> **Task item**: Using the records below, quote only the span that opens with the line containing "update or Case" and closes with the line containing "def Obligations.CommandsLeaveTheQueueAlone : Prop", exactly and inclusively.

> **Input data**:
-- ==== Sys2Proof/Certificates/Slice0/Obligations.lean ====
section
/-!
DEFINITION. The statements for the provers. Each says, for every state that meets its premises, what a command does and all that it leaves
alone. A statement about a next state is a completion statement: its conclusion is that the command answers that next state.
-/

set_option linter.unusedVariables false

open Sys2Proof Sys2Proof.Machine

/-- With a command c at the front of the queue, step is exec of c on the state whose queue is the rest. On an empty queue step answers the state as it is
(the model's choice, log entry 1). The opcode table gives its rows no bits, so no word spells a command and withFetchWord changes nothing. -/
def Obligations.StepRunsTheFrontCommand : Prop :=
  (∀ (c : Instr) (rest : List Instr) (s : State), step { s with pending := c :: rest } = exec c { s with pending := rest }) ∧
  (∀ s : State, s.pending = [] → step s = .next s) ∧
  (∀ (s : State) (nbits w : Nat), decodeTableWord nbits w = none ∧ s.withFetchWord nbits w = s)

/-- For every command c and every state s, exec c s answers a next state: where a rule refuses a command the refusal is the module's own answer or record,
never a stop of the model. Without power every command but COLD_RESET leaves the module as it was. -/
def Obligations.EveryCommandAnswersANextState : Prop :=
  (∀ (c : Instr) (s : State), ∃ t, exec c s = .next t) ∧
  (∀ (c : Instr) (s : State), s.core.powered = false → (∀ i, c ≠ .coldReset i) → exec c s = .next s)

/-- State.reset is in POWER_QUALIFY with power, its impression counter and its queue are 0 and empty, no connection, controller, command, update or Case
line exists, and its register file, latches, staging window, host memory buffer and windows 4 and 5 are in their canonical form. -/
def Obligations.ResetIsCanonical : Prop :=
  Canonical State.reset ∧ State.reset.core.mode = .powerQualify ∧ State.reset.core.powered = true ∧ State.reset.core.imp = 0 ∧ State.reset.core.opImp = 0 ∧
    State.reset.pending = [] ∧ State.reset.conns = [] ∧ State.reset.ctrls = [] ∧ State.reset.cmds = [] ∧ State.reset.upds = [] ∧ State.reset.cs.tags = []

/-- For every state whose stores are canonical (keys rising strictly, no listed entry equal to what an unlisted one reads as), if a step answers a next
state then its stores are canonical again. Equal contents are therefore equal data in every state a run can reach. -/
def Obligations.StepKeepsTheStoresCanonical : Prop :=
  ∀ s t : State, Canonical s → step s = .next t → Canonical t

/-- For every command c and every state s with canonical stores, the next state of exec c s holds the same queue: what waits is taken first in, first out,
and only a step takes from it. -/
def Obligations.CommandsLeaveTheQueueAlone : Prop :=
  ∀ (c : Instr) (s t : State), Canonical s → exec c s = .next t → t.pending = s.pending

> **Output of the exercise**:
/-- State.reset is in POWER_QUALIFY with power, its impression counter and its queue are 0 and empty, no connection, controller, command, update or Case
line exists, and its register file, latches, staging window, host memory buffer and windows 4 and 5 are in their canonical form. -/
def Obligations.ResetIsCanonical : Prop :=
  Canonical State.reset ∧ State.reset.core.mode = .powerQualify ∧ State.reset.core.powered = true ∧ State.reset.core.imp = 0 ∧ State.reset.core.opImp = 0 ∧
    State.reset.pending = [] ∧ State.reset.conns = [] ∧ State.reset.ctrls = [] ∧ State.reset.cmds = [] ∧ State.reset.upds = [] ∧ State.reset.cs.tags = []

/-- For every state whose stores are canonical (keys rising strictly, no listed entry equal to what an unlisted one reads as), if a step answers a next
state then its stores are canonical again. Equal contents are therefore equal data in every state a run can reach. -/
def Obligations.StepKeepsTheStoresCanonical : Prop :=
  ∀ s t : State, Canonical s → step s = .next t → Canonical t

/-- For every command c and every state s with canonical stores, the next state of exec c s holds the same queue: what waits is taken first in, first out,
and only a step takes from it. -/
def Obligations.CommandsLeaveTheQueueAlone : Prop :=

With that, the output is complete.